Last month, a US government agency issued an assessment of the United States’ efforts to help Afghanistan recover from the devastation of 16 years of war. Its findings were grim. Six out of every 10 dollars since 2002 had been spent on Afghan defense forces, yet problems were rampant. Widespread illiteracy was found to be a “corrosive” challenge, undercutting progress not only in establishing security but also in carrying out civilian projects. The quality of leadership was also identified as a major stumbling block. “If leadership [in the defense force] is poor,” the author of the report said, “the people below don’t care, and they wonder why they have to die.”
At the root of the problem is the state of education. More than six out of every ten people cannot read or write. Nearly four million children aren’t in school, and more than three quarters of all children drop out of school by the ninth grade. Overall, opportunity is extremely limited, making hope for the future impossible for many families to conjure. Not only does this lead to the significant obstacles to progress that the US assessment points to, it is a situation that gives extremism and terrorism–and the warped meaning and sense of purpose it can provide–an evergreen appeal. Millions of Afghans, including children, are clear-eyed to the fact that their future is simply without hope.
The state of education in Afghanistan today actually represents progress compared to ten years ago, since there was virtually no ability to improve education during the many years my country was embroiled in war, starting with the Soviet Union’s 1978 invasion. Yet if we fail to make radical progress in our education system, the Afghan people’s ability to shape a more sophisticated economy, and a country in which war and terrorism are not tolerated, looks bleak.
Make no mistake–it is ultimately up to Afghans, not the US, and not the international community. While foreign aid dollars can provide meaningful support, local communities will ultimately have to produce and support the leaders of tomorrow who will help counter the twisted appeals of terrorist recruiters, fight to find ways for communities to prosper, and bring forth a future in which Afghanistan offers more of its people the promise of a better life for their children.
As Malala Yousufzai said, “I don’t want to kill terrorists. I want to educate the children of terrorists.” That is the true way to eradicate extremism in my country.
It is also why I launched Teach For Afghanistan, a program that is part of the Teach For All network and adapts the approach of Teach For America, here in Nangarhar Province along the Pakistani border, where 80 graduates from Afghan universities are teaching 23,000 girls and boys in 21 schools with the support of USAID and The Asia Foundation. Afghanistan has the one of the youngest populations in the world and I believe that it could be our greatest asset. But too many who make it through our higher education system, or have the opportunity to study abroad, choose not to return to their homes to work for a better future for our country.
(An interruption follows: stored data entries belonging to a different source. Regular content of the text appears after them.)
@[simp] theorem State.rebuildFromSource_cfg : (s.rebuildFromSource).cfg = s.cfg := rfl
@[simp] theorem State.rebuildFromSource_ie : (s.rebuildFromSource).ie = s.ie := rfl
@[simp] theorem State.rebuildFromSource_busy : (s.rebuildFromSource).busy = s.busy := rfl
@[simp] theorem State.rebuildFromSource_done : (s.rebuildFromSource).done = s.done := rfl
@[simp] theorem State.rebuildFromSource_err : (s.rebuildFromSource).err = s.err := rfl
@[simp] theorem State.rebuildFromSource_ovr : (s.rebuildFromSource).ovr = s.ovr := rfl
@[simp] theorem State.rebuildFromSource_cmd : (s.rebuildFromSource).cmd = s.cmd := rfl
@[simp] theorem State.rebuildFromSource_errcode : (s.rebuildFromSource).errcode = s.errcode := rfl
@[simp] theorem State.rebuildFromSource_errInfo : (s.rebuildFromSource).errInfo = s.errInfo := rfl
@[simp] theorem State.rebuildFromSource_srcAddr : (s.rebuildFromSource).srcAddr = s.srcAddr := rfl
@[simp] theorem State.rebuildFromSource_srcLen : (s.rebuildFromSource).srcLen = s.srcLen := rfl
@[simp] theorem State.rebuildFromSource_dstAddr : (s.rebuildFromSource).dstAddr = s.dstAddr := rfl
@[simp] theorem State.rebuildFromSource_dstCap : (s.rebuildFromSource).dstCap = s.dstCap := rfl
@[simp] theorem State.rebuildFromSource_bitlen : (s.rebuildFromSource).bitlen = s.bitlen := rfl
@[simp] theorem State.rebuildFromSource_outLen : (s.rebuildFromSource).outLen = s.outLen := rfl
@[simp] theorem State.rebuildFromSource_inUsed : (s.rebuildFromSource).inUsed = s.inUsed := rfl
@[simp] theorem State.rebuildFromSource_freq : (s.rebuildFromSource).freq = countSymbols s.source := rfl
@[simp] theorem State.rebuildFromSource_codetab : (s.rebuildFromSource).codetab = assignCodes (buildTree (countSymbols s.source)) := rfl
@[simp] theorem State.rebuildFromSource_tree : (s.rebuildFromSource).tree = buildTree (countSymbols s.source) := rfl
@[simp] theorem State.rebuildFromSource_buf : (s.rebuildFromSource).buf = s.buf := rfl
@[simp] theorem State.rebuildFromSource_inputs : (s.rebuildFromSource).inputs = s.inputs := rfl
@[simp] theorem State.rebuildFromSource_readData : (s.rebuildFromSource).readData = s.readData := rfl
@[simp] theorem State.rebuildFromSource_draws : (s.rebuildFromSource).draws = s.draws := rfl

@[simp] theorem State.returned_cfg (v : Word) : (s.returned v).cfg = s.cfg := rfl
@[simp] theorem State.returned_ie (v : Word) : (s.returned v).ie = s.ie := rfl
@[simp] theorem State.returned_busy (v : Word) : (s.returned v).busy = s.busy := rfl
@[simp] theorem State.returned_done (v : Word) : (s.returned v).done = s.done := rfl
@[simp] theorem State.returned_err (v : Word) : (s.returned v).err = s.err := rfl
@[simp] theorem State.returned_ovr (v : Word) : (s.returned v).ovr = s.ovr := rfl
@[simp] theorem State.returned_cmd (v : Word) : (s.returned v).cmd = s.cmd := rfl
@[simp] theorem State.returned_errcode (v : Word) : (s.returned v).errcode = s.errcode := rfl
@[simp] theorem State.returned_errInfo (v : Word) : (s.returned v).errInfo = s.errInfo := rfl
@[simp] theorem State.returned_srcAddr (v : Word) : (s.returned v).srcAddr = s.srcAddr := rfl
@[simp] theorem State.returned_srcLen (v : Word) : (s.returned v).srcLen = s.srcLen := rfl
@[simp] theorem State.returned_dstAddr (v : Word) : (s.returned v).dstAddr = s.dstAddr := rfl
@[simp] theorem State.returned_dstCap (v : Word) : (s.returned v).dstCap = s.dstCap := rfl
@[simp] theorem State.returned_bitlen (v : Word) : (s.returned v).bitlen = s.bitlen := rfl
@[simp] theorem State.returned_outLen (v : Word) : (s.returned v).outLen = s.outLen := rfl
@[simp] theorem State.returned_inUsed (v : Word) : (s.returned v).inUsed = s.inUsed := rfl
@[simp] theorem State.returned_freq (v : Word) : (s.returned v).freq = s.freq := rfl
@[simp] theorem State.returned_codetab (v : Word) : (s.returned v).codetab = s.codetab := rfl
@[simp] theorem State.returned_tree (v : Word) : (s.returned v).tree = s.tree := rfl
@[simp] theorem State.returned_buf (v : Word) : (s.returned v).buf = s.buf := rfl
@[simp] theorem State.returned_inputs (v : Word) : (s.returned v).inputs = s.inputs := rfl
@[simp] theorem State.returned_readData (v : Word) : (s.returned v).readData = v := rfl
@[simp] theorem State.returned_draws (v : Word) : (s.returned v).draws = s.draws + 1 := rfl

@[simp] theorem State.hostWrite_cfg (a n : Nat) (v : Word) : (s.hostWrite a n v).cfg = s.cfg := rfl
@[simp] theorem State.hostWrite_ie (a n : Nat) (v : Word) : (s.hostWrite a n v).ie = s.ie := rfl
@[simp] theorem State.hostWrite_busy (a n : Nat) (v : Word) : (s.hostWrite a n v).busy = s.busy := rfl
@[simp] theorem State.hostWrite_done (a n : Nat) (v : Word) : (s.hostWrite a n v).done = s.done := rfl
@[simp] theorem State.hostWrite_err (a n : Nat) (v : Word) : (s.hostWrite a n v).err = s.err := rfl
@[simp] theorem State.hostWrite_ovr (a n : Nat) (v : Word) : (s.hostWrite a n v).ovr = s.ovr := rfl
@[simp] theorem State.hostWrite_cmd (a n : Nat) (v : Word) : (s.hostWrite a n v).cmd = s.cmd := rfl
@[simp] theorem State.hostWrite_errcode (a n : Nat) (v : Word) : (s.hostWrite a n v).errcode = s.errcode := rfl
@[simp] theorem State.hostWrite_errInfo (a n : Nat) (v : Word) : (s.hostWrite a n v).errInfo = s.errInfo := rfl
@[simp] theorem State.hostWrite_srcAddr (a n : Nat) (v : Word) : (s.hostWrite a n v).srcAddr = s.srcAddr := rfl
@[simp] theorem State.hostWrite_srcLen (a n : Nat) (v : Word) : (s.hostWrite a n v).srcLen = s.srcLen := rfl
@[simp] theorem State.hostWrite_dstAddr (a n : Nat) (v : Word) : (s.hostWrite a n v).dstAddr = s.dstAddr := rfl
@[simp] theorem State.hostWrite_dstCap (a n : Nat) (v : Word) : (s.hostWrite a n v).dstCap = s.dstCap := rfl
@[simp] theorem State.hostWrite_bitlen (a n : Nat) (v : Word) : (s.hostWrite a n v).bitlen = s.bitlen := rfl
@[simp] theorem State.hostWrite_outLen (a n : Nat) (v : Word) : (s.hostWrite a n v).outLen = s.outLen := rfl
@[simp] theorem State.hostWrite_inUsed (a n : Nat) (v : Word) : (s.hostWrite a n v).inUsed = s.inUsed := rfl
@[simp] theorem State.hostWrite_freq (a n : Nat) (v : Word) : (s.hostWrite a n v).freq = s.freq := rfl
@[simp] theorem State.hostWrite_codetab (a n : Nat) (v : Word) : (s.hostWrite a n v).codetab = s.codetab := rfl
@[simp] theorem State.hostWrite_tree (a n : Nat) (v : Word) : (s.hostWrite a n v).tree = s.tree := rfl
@[simp] theorem State.hostWrite_buf (a n : Nat) (v : Word) : (s.hostWrite a n v).buf = s.buf.writeBytes a (hostBytes v n) := rfl
@[simp] theorem State.hostWrite_inputs (a n : Nat) (v : Word) : (s.hostWrite a n v).inputs = s.inputs := rfl
@[simp] theorem State.hostWrite_readData (a n : Nat) (v : Word) : (s.hostWrite a n v).readData = s.readData := rfl
@[simp] theorem State.hostWrite_draws (a n : Nat) (v : Word) : (s.hostWrite a n v).draws = s.draws := rfl

end Sys2Proof.Machine
end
Through Teach For Afghanistan, we provide a supportive pathway for young graduates to do so, while also helping to bring motivated new teachers into our overcrowded classrooms.
In 44 similar programs around the world, which include not just those well-known in the US, but in countries from India to Malaysia to Peru to Bulgaria, roughly 70% of young people who finish the programs stay committed to working to improve education for disadvantaged children in some way, even if they initially planned on following a completely different career path. I’m hopeful that, over time, our program can help produce and inspire a new generation of collective leadership not just in communities in Nangarhar, but all across Afghanistan–leadership that is singularly committed to creating a future of opportunity and promise for each and every child.
Claiming that education is the answer might sound like a cliché, but it doesn’t make it any less true. If our future is to improve, today’s children must learn to read. They must learn to write. They must learn to question dominant ways of thinking. They must learn that no child is inherently worth more than another. If we can start down that journey today, we can all have hope for tomorrow.